# NP-Complete: Prove this Problem is in NP (specific)

I'm trying to prove that this problem is in NP:

Given $n$ dices, there are at least $m$ ways of rolling a given value $y$.

Theoretically I need to argue that there is an efficient verifier for Problem $X$. In other words, describe a verifier such that for any yes instance of $X$, there exists a certificate that the verifier will accept, and for any no instance of $X$, no such certificate exists. The running time of the verifier (and hence the size of the certificate) must be polynomial. Typically, a solution to the given problem is a sufficient certificate.

So in other words, I need to solve this problem algorithmically, correct? Any idea how I could implement this?

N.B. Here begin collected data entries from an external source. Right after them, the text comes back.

-- ==== Sys2Proof/Machine/KeySchedule.lean ====
section
/-! DEFINITION. The key-schedule expander and the INIT command (41_key_schedule.md). -/

namespace Sys2Proof.Machine

/-- `RotWord`: rotate left by one byte (41_key_schedule.md R142). -/
def rotWord (w : Word) : Word := wordOfBytes (wordByte w 1) (wordByte w 2) (wordByte w 3) (wordByte w 0)

/-- `SubWord`: the S-box on each byte (41_key_schedule.md R142). -/
def subWord (w : Word) : Word :=
  wordOfBytes (sbox (wordByte w 0)) (sbox (wordByte w 1)) (sbox (wordByte w 2)) (sbox (wordByte w 3))

/-- `RCON[j]`: `RCON[1] = 0x01`, `RCON[j+1] = xtime(RCON[j])` (41_key_schedule.md R143). Index 0 is never read
(R148). -/
def rcon : Nat → Byte
  | 0 => 0x00
  | 1 => 0x01
  | j + 2 => xtime (rcon (j + 1))

/-- The round-constant word `RCON[j] << 24` (41_key_schedule.md R143). -/
def rconWord (j : Nat) : Word := wordOfBytes (rcon j) 0 0 0

/-- `temp` of the recurrence at word index `i`, from the previous word (41_key_schedule.md R144; 90_conflicts.md C4). -/
def scheduleTemp (nk i : Nat) (previous : Word) : Word :=
  if i % nk = 0 then subWord (rotWord previous) ^^^ rconWord (i / nk)
  else if 6 < nk ∧ i % nk = 4 then subWord previous
  else previous

/-- Word `i` of an expansion under way. -/
def wordAt (ws : List Word) (i : Nat) : Word := ws.getD i 0

/-- The next word after `W[0..i-1]`: `W[i] := W[i-Nk] ⊕ temp` (41_key_schedule.md R144). -/
def nextWord (nk : Nat) (ws : List Word) : Word :=
  wordAt ws (ws.length - nk) ^^^ scheduleTemp nk ws.length (wordAt ws (ws.length - 1))

/-- `n` iterations of the second loop of KeyExpansion, one per phase `KEXP(i)` (41_key_schedule.md R144). -/
def extendWords (nk : Nat) : Nat → List Word → List Word
  | 0, ws => ws
  | n + 1, ws => extendWords nk n (ws ++ [nextWord nk ws])

/-- The words `W[0 .. 4(Nr+1)-1]` for the first `ksz` bytes of the key buffer (41_key_schedule.md R140, R141, R144). -/
def expandedWords (key : KeyBuffer) (ksz : Nat) : List Word :=
  extendWords (keyWordCount ksz) (4 * (roundCount ksz + 1) - keyWordCount ksz)
    ((List.range (keyWordCount ksz)).map (keyWord key))

/-- `RK[j]`: four words serialized big-endian (00_scope.md R12, 41_key_schedule.md R144). -/
def roundKeyOf (ws : List Word) (j : Nat) : Block :=
  Vector.ofFn fun i => wordByte (wordAt ws (4 * j + i.val / 4)) (i.val % 4)

/-- The round-key store after INIT: `RK[0..Nr]` from KeyExpansion and `RK[Nr+1..14]` zero (41_key_schedule.md R144,
R145, R149). -/
def expandKey (key : KeyBuffer) (ksz : Nat) : RoundKeys :=
  let ws := expandedWords key ksz
  Vector.ofFn fun j => if j.val ≤ roundCount ksz then roundKeyOf ws j.val else zeroBytes 16

/-- The context that a successful INIT loads (41_key_schedule.md R145): `tz` zeroes the tweak, and KEY is cleared. -/
def loadContext (ksz : Nat) (tz : Bool) (s : State) : State :=
  { s with
    rk := expandKey s.key ksz
    ksize := BitVec.ofNat 6 ksz
    keyed := true
    tweak := if tz then zeroBytes 16 else s.tweak
    key := zeroBytes 32 }

/-- INIT (41_key_schedule.md R145); with an illegal size it destroys the context (R146). -/
def execInit (ksz : Nat) (tz : Bool) (s : State) : Result :=
  if validKeySize ksz then retire .ok (loadContext ksz tz s)
  else retire .invalidKeySize (clearContext s)

end Sys2Proof.Machine
end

• If the algorithm produces $m$ ways of rolling a particular value, then checking that each of these $m$ ways sums to $y$ can certainly be done in polynomial time. May 1, 2016 at 22:12
• And how would I go about actually showing that each of these m ways sums to y can be done in polynomial time? May 1, 2016 at 22:13
• (Maybe I am misunderstanding what you are asking.) Addition is polynomial time. You only need to verify an answer in polynomial time. Also, did you mean to write that there are exactly $m$ ways or at least $m$ ways? May 1, 2016 at 22:23
• @copper.hat at least May 1, 2016 at 23:02